Während ich mich in Nicaragua aufhalte, spricht US-Präsident Barack Obama vor dem Brandenburger Tor in Berlin. Anders als zu seiner Rede an der Siegessäule 2008, zu der er als US-Senator und Präsidentschaftskandidat kam, sind nun nur ausgewählte Zuschauer_innen und Zuhörer_innen zugegen. 8000 Polizisten sichern die Stadt, haben tagelang Kanalisationsdeckel versiegelt, Autos und Anwohner kontrolliert. Ich stelle mir den zweitägigen Ausnahmezustand als typisches Berliner Erlebnis vor und finde es schade, daß ich die Atmosphäre in der Stadt nicht direkt als Berlinerin wahrnehmen kann.

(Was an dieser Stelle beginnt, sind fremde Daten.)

-- ==== Sys2Proof/Decode.lean ====
section
/-! DEFINITION. The instruction encoding of 30_encoding.md: byte order, fields, length, the decoder (total, rejecting by
name, R103, R125) and the encoder (what the assembler emits, canonical unused fields, R126). -/

namespace Sys2Proof

/-! ### Byte order and fields -/

/-- `{hi, lo}`: the word two bytes make, "high byte first" (R8, R74). -/
def joinBytes (hi lo : Byte) : Word := BitVec.ofNat 16 (256 * hi.toNat + lo.toNat)

/-- Bits 15:8 of a word, the byte stored at the lower address (R74). -/
def hiByte (w : Word) : Byte := BitVec.ofNat 8 (w.toNat / 256)

/-- Bits 7:0 of a word (R74). -/
def loByte (w : Word) : Byte := BitVec.ofNat 8 w.toNat

/-- The type nibble, bits 15:12 (R101). -/
def typeOf (w : Word) : Nib := BitVec.ofNat 4 (w.toNat / 4096)

/-- The opcode nibble, bits 11:8 (R103). -/
def opOf (w : Word) : Nib := BitVec.ofNat 4 (w.toNat / 256)

/-- The operand field in bits 7:4 (R103). -/
def fieldHi (w : Word) : Nib := BitVec.ofNat 4 (w.toNat / 16)

/-- The operand field in bits 3:0 (R103). -/
def fieldLo (w : Word) : Nib := BitVec.ofNat 4 w.toNat

/-- The 12-bit target of the jump types, bits 11:0 (R117). -/
def targetOf (w : Word) : Target := BitVec.ofNat 12 w.toNat

/-- `{a, b, c, d}`: the word with these four nibbles, `a` in bits 15:12 (R8). -/
def nibbles (a b c d : Nib) : Word :=
  BitVec.ofNat 16 (4096 * a.toNat + 256 * b.toNat + 16 * c.toNat + d.toNat)

/-- A register's number in a 4-bit field (R31). -/
def Reg.toNib : Reg → Nib
  | .t0 => 0 | .t1 => 1 | .t2 => 2 | .t3 => 3 | .t4 => 4 | .t5 => 5
  | .a0 => 6 | .a1 => 7 | .a2 => 8 | .a3 => 9
  | .rv => 10 | .ra => 11 | .fp => 12 | .sp => 13 | .bp => 14 | .pc => 15

/-- The register a 4-bit field names (R31); every number names one (R32). -/
def Reg.ofNib (n : Nib) : Reg :=
  match n.toNat with
  | 0 => .t0 | 1 => .t1 | 2 => .t2 | 3 => .t3 | 4 => .t4 | 5 => .t5
  | 6 => .a0 | 7 => .a1 | 8 => .a2 | 9 => .a3
  | 10 => .rv | 11 => .ra | 12 => .fp | 13 => .sp | 14 => .bp | _ => .pc

/-- The number of an ALU operation (R120). -/
def AluOp.toNib : AluOp → Nib
  | .add => 0 | .sub => 1 | .mul => 2 | .div => 3 | .mod => 4 | .and => 5 | .or => 6 | .xor => 7
  | .shl => 8 | .shr => 9 | .min => 10 | .max => 11 | .not => 12 | .lnot => 13 | .neg => 14

/-- The ALU operation a 4-bit number names; 0xF names none (R120). -/
def AluOp.ofNib (n : Nib) : Option AluOp :=
  match n.toNat with
  | 0 => some .add | 1 => some .sub | 2 => some .mul | 3 => some .div | 4 => some .mod | 5 => some .and
  | 6 => some .or | 7 => some .xor | 8 => some .shl | 9 => some .shr | 10 => some .min | 11 => some .max
  | 12 => some .not | 13 => some .lnot | 14 => some .neg | _ => none

/-- Whether an operation takes one operand (R120: op 0xC to 0xE). -/
def AluOp.unary : AluOp → Bool
  | .not | .lnot | .neg => true
  | .add | .sub | .mul | .div | .mod | .and | .or | .xor | .shl | .shr | .min | .max => false

/-! ### Length -/

/-- Whether a first word has a second word: 0x1F.., 0x2F.. and 0x80.. to 0x89.., from bits 15:8 alone (R102). -/
def doubleWord (w : Word) : Bool :=
  match (typeOf w).toNat with
  | 1 => decide ((opOf w).toNat = 15)
  | 2 => decide ((opOf w).toNat = 15)
  | 8 => decide ((opOf w).toNat ≤ 9)
  | _ => false

/-! ### Decoder -/

/-- Why a first word is illegal (R125).  All are one exception, IllegalInstruction (R505); the names tell them apart. -/
inductive Illegal where
  /-- Type 0xA or 0xB (R457). -/
  | reservedType
  /-- MISC opcode 0x5 to 0xE (R119). -/
  | reservedMisc
  /-- ALU immediate form with `f` in 0xC to 0xF (R282). -/
  | immediateOp
  /-- STACK opcode 0x8 to 0xE (R310). -/
  | reservedStack
  /-- `sop` with `f = 0xF` (R310). -/
  | stackOp
  /-- TEST opcode 0x6, 0x7, 0xE or 0xF (R122). -/
  | reservedTest
  /-- LOAD opcode 0xA to 0xF (R416). -/
  | reservedLoad
  /-- A nonzero unused field, only under STRICT_UNUSED_FIELDS (R125, R126). -/
  | unusedField
  deriving DecidableEq, Repr
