-- ==== Sys2Proof/Machine/AluRegister.lean ====
section
/-! DEFINITION. The ALU instructions, register forms (41_alu.md R250 to R268): operands `s16(x[d])` and `s16(x[s])`, result
in `x[d]`, T set from the result. -/

namespace Sys2Proof.Machine

/-- `add rd rs`: x[d] + x[s] (R254). -/
def execAdd (d s : Reg) (st : State) (p : Params := Config.params) : Result :=
  st.aluInto .add d (s16 (st.read s)) p

/-- `sub rd rs`: x[d] - x[s] (R255). -/
def execSub (d s : Reg) (st : State) (p : Params := Config.params) : Result :=
  st.aluInto .sub d (s16 (st.read s)) p

/-- `mul rd rs`: low 16 bits of x[d] * x[s] (R256). -/
def execMul (d s : Reg) (st : State) (p : Params := Config.params) : Result :=
  st.aluInto .mul d (s16 (st.read s)) p

/-- `div rd rs`: x[d] div x[s], toward zero; DivideByZero when x[s] = 0 (R257). -/
def execDiv (d s : Reg) (st : State) (p : Params := Config.params) : Result :=
  st.aluInto .div d (s16 (st.read s)) p

/-- `mod rd rs`: x[d] rem x[s], sign of x[d]; DivideByZero when x[s] = 0 (R258). -/
def execMod (d s : Reg) (st : State) (p : Params := Config.params) : Result :=
  st.aluInto .mod d (s16 (st.read s)) p

/-- `and rd rs`: x[d] AND x[s] (R259). -/
def execAnd (d s : Reg) (st : State) (p : Params := Config.params) : Result :=
  st.aluInto .and d (s16 (st.read s)) p

/-- `or rd rs`: x[d] OR x[s] (R260). -/
def execOr (d s : Reg) (st : State) (p : Params := Config.params) : Result :=
  st.aluInto .or d (s16 (st.read s)) p

/-- `xor rd rs`: x[d] XOR x[s] (R261). -/
def execXor (d s : Reg) (st : State) (p : Params := Config.params) : Result :=
  st.aluInto .xor d (s16 (st.read s)) p

/-- `shl rd rs`: x[d] shifted left by the signed count x[s] (R262). -/
def execShl (d s : Reg) (st : State) (p : Params := Config.params) : Result :=
  st.aluInto .shl d (s16 (st.read s)) p

/-- `shr rd rs`: x[d] arithmetically shifted right by the signed count x[s] (R263). -/
def execShr (d s : Reg) (st : State) (p : Params := Config.params) : Result :=
  st.aluInto .shr d (s16 (st.read s)) p

/-- `min rd rs`: the smaller of x[d] and x[s], signed (R264). -/
def execMin (d s : Reg) (st : State) (p : Params := Config.params) : Result :=
  st.aluInto .min d (s16 (st.read s)) p

/-- `max rd rs`: the larger of x[d] and x[s], signed (R265). -/
def execMax (d s : Reg) (st : State) (p : Params := Config.params) : Result :=
  st.aluInto .max d (s16 (st.read s)) p

/-- `not rd`: bitwise complement of x[d] (R252, R266). -/
def execNot (d : Reg) (st : State) (p : Params := Config.params) : Result :=
  st.aluInto .not d 0 p

/-- `lnot rd`: 1 when x[d] is 0, else 0 (R252, R267). -/
def execLnot (d : Reg) (st : State) (p : Params := Config.params) : Result :=
  st.aluInto .lnot d 0 p

/-- `neg rd`: the negation of x[d] (R252, R268). -/
def execNeg (d : Reg) (st : State) (p : Params := Config.params) : Result :=
  st.aluInto .neg d 0 p

end Sys2Proof.Machine
end

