/-- Decoding the bytes of a well-formed instruction gives it back and leaves the bytes after it, whatever they are and
whatever STRICT_UNUSED_FIELDS is. -/
def Obligations.DecodeOfEncode : Prop :=
  ∀ i : Instr, i.wellFormed = true →
    (∀ rest, decodeBytes (encodeBytes i ++ rest) = .ok i rest) ∧
    ∀ strict dr, decodeWith strict ((encode i).headD 0) ((encode i).tail.headD dr) = .ok i

/-- A word that decodes gives a well-formed instruction, whose encoding is the word with its unused fields at their canonical
value, followed by the second word where there is one. -/
def Obligations.EncodeOfDecode : Prop :=
  ∀ w dr i, decode w dr = .ok i →
    i.wellFormed = true ∧ encode i = if doubleWord w then [canonicalWord w, dr] else [canonicalWord w]

/-- Length: the double-word first words, from bits 15:8 alone; every instruction is as long as its first word says
(the spec's decision D12). -/
def Obligations.InstructionLength : Prop :=
  (∀ w : Word, doubleWord w = true ↔
    w.extractLsb' 8 8 = 0x1F ∨ w.extractLsb' 8 8 = 0x2F ∨
      0x80 ≤ (w.extractLsb' 8 8).toNat ∧ (w.extractLsb' 8 8).toNat ≤ 0x89) ∧
  ∀ i : Instr, (encode i).length = if doubleWord ((encode i).headD 0) then 2 else 1

/-- The reserved and illegal first words are exactly those R125 lists; STRICT_UNUSED_FIELDS adds the words with a nonzero
unused field other than those of `nop`; executing one raises IllegalInstruction(IR) and halts in DEFECT (the spec's decisions D10,
D11, D17). -/
def Obligations.ReservedWords : Prop :=
  let t (w : Word) := (w.extractLsb' 12 4).toNat
  let op (w : Word) := (w.extractLsb' 8 4).toNat
  let hi (w : Word) := (w.extractLsb' 4 4).toNat
  let lo (w : Word) := (w.extractLsb' 0 4).toNat
  let reserved (w : Word) : Prop :=
    t w = 0xA ∨ t w = 0xB ∨ t w = 0x0 ∧ 0x5 ≤ op w ∧ op w ≤ 0xE ∨ t w = 0x1 ∧ op w = 0xF ∧ 0xC ≤ lo w ∨
    t w = 0x2 ∧ 0x8 ≤ op w ∧ op w ≤ 0xE ∨ t w = 0x2 ∧ op w = 0x7 ∧ hi w = 0xF ∨
    t w = 0x3 ∧ (op w = 0x6 ∨ op w = 0x7 ∨ op w = 0xE ∨ op w = 0xF) ∨ t w = 0x8 ∧ 0xA ≤ op w
  let unused (w : Word) : Prop :=
    t w = 0x1 ∧ 0xC ≤ op w ∧ op w ≤ 0xE ∧ lo w ≠ 0 ∨
    t w = 0x2 ∧ (0x2 ≤ op w ∧ op w ≤ 0x6 ∨ op w = 0xF) ∧ hi w ≠ 0 ∨
    t w = 0x8 ∧ (op w = 0x0 ∨ op w = 0x2 ∨ op w = 0x4 ∨ op w = 0x6 ∨ op w = 0x8 ∨ op w = 0x9) ∧ lo w ≠ 0 ∨
    t w = 0x9 ∧ (op w ≠ 0 ∨ hi w ≠ 0)
  (∀ w dr, (∃ e, decode w dr = .illegal e) ↔ reserved w) ∧
  (∀ w dr, (∃ e, decodeWith true w dr = .illegal e) ↔ reserved w ∨ unused w) ∧
  ∀ s : State, reserved s.ir → Ends (FaultTaken .illegalInstruction s.ir.toNat .defect s) s.executeDecoded
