-- ==== Sys2Proof/Laws/State.lean ====
section
/-! SUPPORT. The small lemmas of the state: register reads after writes, and one lemma for each field and each update. -/

namespace Sys2Proof.Machine

@[simp] theorem RegFile.read_write (f : RegFile) (r q : Reg) (v : Word) :
    (f.write r v).read q = if q = r then v else f.read q := by
  cases r <;> cases q <;> rfl

@[simp] theorem RegFile.write_read (f : RegFile) (r : Reg) : f.write r (f.read r) = f := by
  cases r <;> rfl

@[simp] theorem State.read_write (s : State) (r q : Reg) (v : Word) :
    (s.write r v).read q = if q = r then v else s.read q := RegFile.read_write s.regs r q v

@[simp] theorem State.write_read (s : State) (r : Reg) : s.write r (s.read r) = s := by
  simp [State.write, State.read]

theorem RegFile.ext_read (f g : RegFile) (h : ∀ r, f.read r = g.read r) : f = g := by
  cases f; cases g
  have := h .t0; have := h .t1; have := h .t2; have := h .t3; have := h .t4; have := h .t5
  have := h .a0; have := h .a1; have := h .a2; have := h .a3; have := h .rv; have := h .ra
  have := h .fp; have := h .sp; have := h .bp; have := h .pc
  simp_all [RegFile.read]

/-! ### Fields after a register write -/

@[simp] theorem State.write_regs (s : State) (r : Reg) (v : Word) : (s.write r v).regs = s.regs.write r v := rfl
@[simp] theorem State.write_ir (s : State) (r : Reg) (v : Word) : (s.write r v).ir = s.ir := rfl
@[simp] theorem State.write_dr (s : State) (r : Reg) (v : Word) : (s.write r v).dr = s.dr := rfl
@[simp] theorem State.write_cb (s : State) (r : Reg) (v : Word) : (s.write r v).cb = s.cb := rfl
@[simp] theorem State.write_db (s : State) (r : Reg) (v : Word) : (s.write r v).db = s.db := rfl
@[simp] theorem State.write_io (s : State) (r : Reg) (v : Word) : (s.write r v).io = s.io := rfl
@[simp] theorem State.write_flags (s : State) (r : Reg) (v : Word) : (s.write r v).flags = s.flags := rfl
@[simp] theorem State.write_mem (s : State) (r : Reg) (v : Word) : (s.write r v).mem = s.mem := rfl
@[simp] theorem State.write_status (s : State) (r : Reg) (v : Word) : (s.write r v).status = s.status := rfl
@[simp] theorem State.write_finishCause (s : State) (r : Reg) (v : Word) : (s.write r v).finishCause = s.finishCause := rfl
@[simp] theorem State.write_fault (s : State) (r : Reg) (v : Word) : (s.write r v).fault = s.fault := rfl
@[simp] theorem State.write_errorMessage (s : State) (r : Reg) (v : Word) : (s.write r v).errorMessage = s.errorMessage := rfl
@[simp] theorem State.write_pulse (s : State) (r : Reg) (v : Word) : (s.write r v).pulse = s.pulse := rfl
@[simp] theorem State.write_sleeps (s : State) (r : Reg) (v : Word) : (s.write r v).sleeps = s.sleeps := rfl
@[simp] theorem State.write_hostCalls (s : State) (r : Reg) (v : Word) : (s.write r v).hostCalls = s.hostCalls := rfl
@[simp] theorem State.write_shiftDraws (s : State) (r : Reg) (v : Word) : (s.write r v).shiftDraws = s.shiftDraws := rfl
@[simp] theorem State.write_sprites (s : State) (r : Reg) (v : Word) : (s.write r v).sprites = s.sprites := rfl

/-! ### Fields after an update of T -/

@[simp] theorem State.read_setTest (s : State) (b : Bool) (q : Reg) : (s.setTest b).read q = s.read q := rfl
@[simp] theorem State.setTest_regs (s : State) (b : Bool) : (s.setTest b).regs = s.regs := rfl
@[simp] theorem State.setTest_ir (s : State) (b : Bool) : (s.setTest b).ir = s.ir := rfl
@[simp] theorem State.setTest_dr (s : State) (b : Bool) : (s.setTest b).dr = s.dr := rfl
@[simp] theorem State.setTest_cb (s : State) (b : Bool) : (s.setTest b).cb = s.cb := rfl
@[simp] theorem State.setTest_db (s : State) (b : Bool) : (s.setTest b).db = s.db := rfl
@[simp] theorem State.setTest_io (s : State) (b : Bool) : (s.setTest b).io = s.io := rfl
@[simp] theorem State.setTest_mem (s : State) (b : Bool) : (s.setTest b).mem = s.mem := rfl
@[simp] theorem State.setTest_status (s : State) (b : Bool) : (s.setTest b).status = s.status := rfl
@[simp] theorem State.setTest_finishCause (s : State) (b : Bool) : (s.setTest b).finishCause = s.finishCause := rfl
@[simp] theorem State.setTest_fault (s : State) (b : Bool) : (s.setTest b).fault = s.fault := rfl
@[simp] theorem State.setTest_errorMessage (s : State) (b : Bool) : (s.setTest b).errorMessage = s.errorMessage := rfl
@[simp] theorem State.setTest_pulse (s : State) (b : Bool) : (s.setTest b).pulse = s.pulse := rfl
@[simp] theorem State.setTest_sleeps (s : State) (b : Bool) : (s.setTest b).sleeps = s.sleeps := rfl
@[simp] theorem State.setTest_hostCalls (s : State) (b : Bool) : (s.setTest b).hostCalls = s.hostCalls := rfl
@[simp] theorem State.setTest_shiftDraws (s : State) (b : Bool) : (s.setTest b).shiftDraws = s.shiftDraws := rfl
@[simp] theorem State.setTest_sprites (s : State) (b : Bool) : (s.setTest b).sprites = s.sprites := rfl

@[simp] theorem State.testBit_setTest (s : State) (b : Bool) : (s.setTest b).testBit = b := by
  cases b <;> simp [State.testBit, State.setTest]

theorem State.setTest_reserved (s : State) (b : Bool) (i : Nat) (h : i ≠ 0) :
    (s.setTest b).flags.getLsbD i = s.flags.getLsbD i := by
  by_cases hi : i < 16
  · cases b <;> simp only [State.setTest] <;>
      (interval_cases i <;> simp_all)
  · rw [BitVec.getLsbD_of_ge _ _ (by omega), BitVec.getLsbD_of_ge _ _ (by omega)]

/-- The last update of T counts. -/
@[simp] theorem State.setTest_setTest (s : State) (a b : Bool) : (s.setTest a).setTest b = s.setTest b := by
  have h : ((s.flags &&& 0xFFFE ||| if a then 1 else 0) &&& 0xFFFE) = s.flags &&& (0xFFFE : Word) := by
    apply BitVec.eq_of_getLsbD_eq
    intro i hi
    cases a <;> interval_cases i <;> simp
  simp only [State.setTest, h]

@[simp] theorem State.testBit_write (s : State) (r : Reg) (v : Word) : (s.write r v).testBit = s.testBit := rfl

/-! ### Fields after a fault is taken -/

theorem State.raise_of_halt (s : State) (c : FaultCause) (info : Int) (h : Status) (hc : c.haltStatus = some h) :
    s.raise c info = { s with status := h, fault := { cause := c, info := info } } := by
  simp [State.raise, hc]

@[simp] theorem State.read_raise (s : State) (c : FaultCause) (info : Int) (q : Reg) : (s.raise c info).read q = s.read q := by
  cases c <;> rfl
@[simp] theorem State.raise_regs (s : State) (c : FaultCause) (info : Int) : (s.raise c info).regs = s.regs := by cases c <;> rfl
@[simp] theorem State.raise_ir (s : State) (c : FaultCause) (info : Int) : (s.raise c info).ir = s.ir := by cases c <;> rfl
@[simp] theorem State.raise_dr (s : State) (c : FaultCause) (info : Int) : (s.raise c info).dr = s.dr := by cases c <;> rfl
@[simp] theorem State.raise_cb (s : State) (c : FaultCause) (info : Int) : (s.raise c info).cb = s.cb := by cases c <;> rfl
@[simp] theorem State.raise_db (s : State) (c : FaultCause) (info : Int) : (s.raise c info).db = s.db := by cases c <;> rfl
@[simp] theorem State.raise_io (s : State) (c : FaultCause) (info : Int) : (s.raise c info).io = s.io := by cases c <;> rfl
@[simp] theorem State.raise_flags (s : State) (c : FaultCause) (info : Int) : (s.raise c info).flags = s.flags := by cases c <;> rfl
@[simp] theorem State.raise_mem (s : State) (c : FaultCause) (info : Int) : (s.raise c info).mem = s.mem := by cases c <;> rfl
@[simp] theorem State.raise_finishCause (s : State) (c : FaultCause) (info : Int) : (s.raise c info).finishCause = s.finishCause := by cases c <;> rfl
@[simp] theorem State.raise_errorMessage (s : State) (c : FaultCause) (info : Int) : (s.raise c info).errorMessage = s.errorMessage := by cases c <;> rfl
@[simp] theorem State.raise_pulse (s : State) (c : FaultCause) (info : Int) : (s.raise c info).pulse = s.pulse := by cases c <;> rfl
@[simp] theorem State.raise_sleeps (s : State) (c : FaultCause) (info : Int) : (s.raise c info).sleeps = s.sleeps := by cases c <;> rfl
@[simp] theorem State.raise_hostCalls (s : State) (c : FaultCause) (info : Int) : (s.raise c info).hostCalls = s.hostCalls := by cases c <;> rfl
@[simp] theorem State.raise_shiftDraws (s : State) (c : FaultCause) (info : Int) : (s.raise c info).shiftDraws = s.shiftDraws := by cases c <;> rfl
@[simp] theorem State.raise_sprites (s : State) (c : FaultCause) (info : Int) : (s.raise c info).sprites = s.sprites := by cases c <;> rfl

/-! ### Fields after the machine finishes -/

@[simp] theorem State.read_finish (s : State) (c : FinishCause) (q : Reg) : (s.finish c).read q = s.read q := rfl
@[simp] theorem State.finish_status (s : State) (c : FinishCause) : (s.finish c).status = .finished := rfl
@[simp] theorem State.finish_finishCause (s : State) (c : FinishCause) : (s.finish c).finishCause = some c := rfl
@[simp] theorem State.finish_regs (s : State) (c : FinishCause) : (s.finish c).regs = s.regs := rfl
@[simp] theorem State.finish_ir (s : State) (c : FinishCause) : (s.finish c).ir = s.ir := rfl
@[simp] theorem State.finish_dr (s : State) (c : FinishCause) : (s.finish c).dr = s.dr := rfl
@[simp] theorem State.finish_cb (s : State) (c : FinishCause) : (s.finish c).cb = s.cb := rfl
@[simp] theorem State.finish_db (s : State) (c : FinishCause) : (s.finish c).db = s.db := rfl
@[simp] theorem State.finish_io (s : State) (c : FinishCause) : (s.finish c).io = s.io := rfl
@[simp] theorem State.finish_flags (s : State) (c : FinishCause) : (s.finish c).flags = s.flags := rfl
@[simp] theorem State.finish_mem (s : State) (c : FinishCause) : (s.finish c).mem = s.mem := rfl
@[simp] theorem State.finish_fault (s : State) (c : FinishCause) : (s.finish c).fault = s.fault := rfl
@[simp] theorem State.finish_errorMessage (s : State) (c : FinishCause) : (s.finish c).errorMessage = s.errorMessage := rfl
@[simp] theorem State.finish_pulse (s : State) (c : FinishCause) : (s.finish c).pulse = s.pulse := rfl
@[simp] theorem State.finish_sleeps (s : State) (c : FinishCause) : (s.finish c).sleeps = s.sleeps := rfl
@[simp] theorem State.finish_hostCalls (s : State) (c : FinishCause) : (s.finish c).hostCalls = s.hostCalls := rfl
@[simp] theorem State.finish_shiftDraws (s : State) (c : FinishCause) : (s.finish c).shiftDraws = s.shiftDraws := rfl
@[simp] theorem State.finish_sprites (s : State) (c : FinishCause) : (s.finish c).sprites = s.sprites := rfl

/-! ### Reads after an update of another field -/

@[simp] theorem State.read_mem (s : State) (m : Memory) (q : Reg) : ({ s with mem := m } : State).read q = s.read q := rfl
@[simp] theorem State.read_ir (s : State) (w : Word) (q : Reg) : ({ s with ir := w } : State).read q = s.read q := rfl
@[simp] theorem State.read_dr (s : State) (w : Word) (q : Reg) : ({ s with dr := w } : State).read q = s.read q := rfl
@[simp] theorem State.read_errorMessage (s : State) (b : Option (List Byte)) (q : Reg) :
    ({ s with errorMessage := b } : State).read q = s.read q := rfl
@[simp] theorem State.read_hostCalls (s : State) (n : Nat) (q : Reg) :
    ({ s with hostCalls := n } : State).read q = s.read q := rfl
@[simp] theorem State.read_shiftDraws (s : State) (n : Nat) (q : Reg) :
    ({ s with shiftDraws := n } : State).read q = s.read q := rfl

/-! ### Derived updates -/

theorem State.bump_eq (s : State) (r : Reg) (n : Int) : s.bump r n = s.write r (trunc16 (s16 (s.read r) + n)) := rfl

/-- A register update by an integer is the 16-bit sum (R30). -/
theorem trunc16_add (w : Word) (n : Int) : trunc16 (s16 w + n) = w + BitVec.ofInt 16 n := by
  simp [BitVec.ofInt_add]

end Sys2Proof.Machine
end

Aber es gibt ja Internet (auch wenn es „Neuland für uns alle ist“ - Merkel).
Der Spiegel gibt die Rede im englischen Wortlaut wieder:

www.spiegel.de/politik/deutschland/obamas-rede-in-berlin-am-19-juni-2013-im-wortlaut-englisch-a-906741.html

Ich lese sie - und bin enttäuscht. Am 24.07.2008 hörte ich gemeinsam mit etwa 200.000 Berliner_innen und Gästen seine Rede und wurde Ohrenzeugin, wie der erste US-Präsidentschaftskandidat der Welt wörtlich sagte: „It is time to secure all loose nuclear materials; to stop the spread of nuclear weapons; and to reduce the arsenals from another era. This is the moment to begin the work of seeking the peace of a world without nuclear weapons.”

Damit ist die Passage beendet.